# Running fsck broke my ext3 partition?

## gAzo0o

I have a 250gb maxtor hard drive made to one big ext3 partition. For some time, while booting, the partition complained that it needs to be fsck-ed manually, so I did and now this is what it gives me when I try to mount it.

```
[  818.428641] sd 2:0:0:0: [sda] Unhandled sense code

[  818.428644] sd 2:0:0:0: [sda] Result: hostbyte=DID_OK driverbyte=DRIVER_SENSE

[  818.428650] sd 2:0:0:0: [sda] Sense Key : Medium Error [current] [descriptor]

[  818.428657] Descriptor sense data with sense descriptors (in hex):

[  818.428660]         72 03 11 04 00 00 00 0c 00 0a 80 00 00 00 00 00

[  818.428673]         00 00 00 49

[  818.428678] sd 2:0:0:0: [sda] Add. Sense: Unrecovered read error - auto reallocate failed

[  818.428686] end_request: I/O error, dev sda, sector 73

[  818.428716] ata3: EH complete

[  818.429302] EXT3-fs: can't read group descriptor 0
```

When I'm trying to run fsck now it gives me this:

```
e2fsck 1.41.8 (11-July-2009)

fsck.ext3: Attempt to read block from filesystem resulted in short read while trying to open /dev/sda1

Could this be a zero-length partition?
```

Is there any way to at least recover my data, if not to fix the partition.
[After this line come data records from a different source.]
-- ==== Sys2Proof/Machine/Feedback.lean ====
section
/-! DEFINITION. The Feedback Rate Estimator command TICK (44_feedback.md). -/

namespace Sys2Proof.Machine

open Host (Outcome)

/-- TICK `occ` (R147): with FB_EN 1, step EST and publish the new value on FB_OUT, least significant
byte first; with FB_EN 0, nothing at all. -/
def execTick (occ : Nat) (s : State) : Outcome State Fault Refusal :=
  if s.fbEn then
    .next ({ s with est := s.nextEst occ }.pushFbOut (bytesOfReg (s.nextEst occ)))
  else .next s

end Sys2Proof.Machine
end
Or could it be a problem with my whole hard drive?

----------

## Hu

Messages from the hard disk driver indicate a problem lower than your filesystem.  If I had to guess, your disk is going bad and it has run out of shadow sectors to use to cover the deterioration.  Your system has been dying for a while.  You might be able to recover the data if you can get a full image of the disk via ddrescue or similar.  You can then load that image onto a good drive and try to repair the filesystem or recover the data once there.  Top priority now should be getting any valuable data off that drive.  Start with any data that is not in your most recent backup.

----------

## Elleni

I recently run into this too. First a warning. Do not ignore the warning of checking a mounted filesystem as I did, it ended in not bootable system which led me in a fresh installation   :Wink: 

When having used vmware-workstation noticed this prob again. At boot ext3 fs was mounted with errors...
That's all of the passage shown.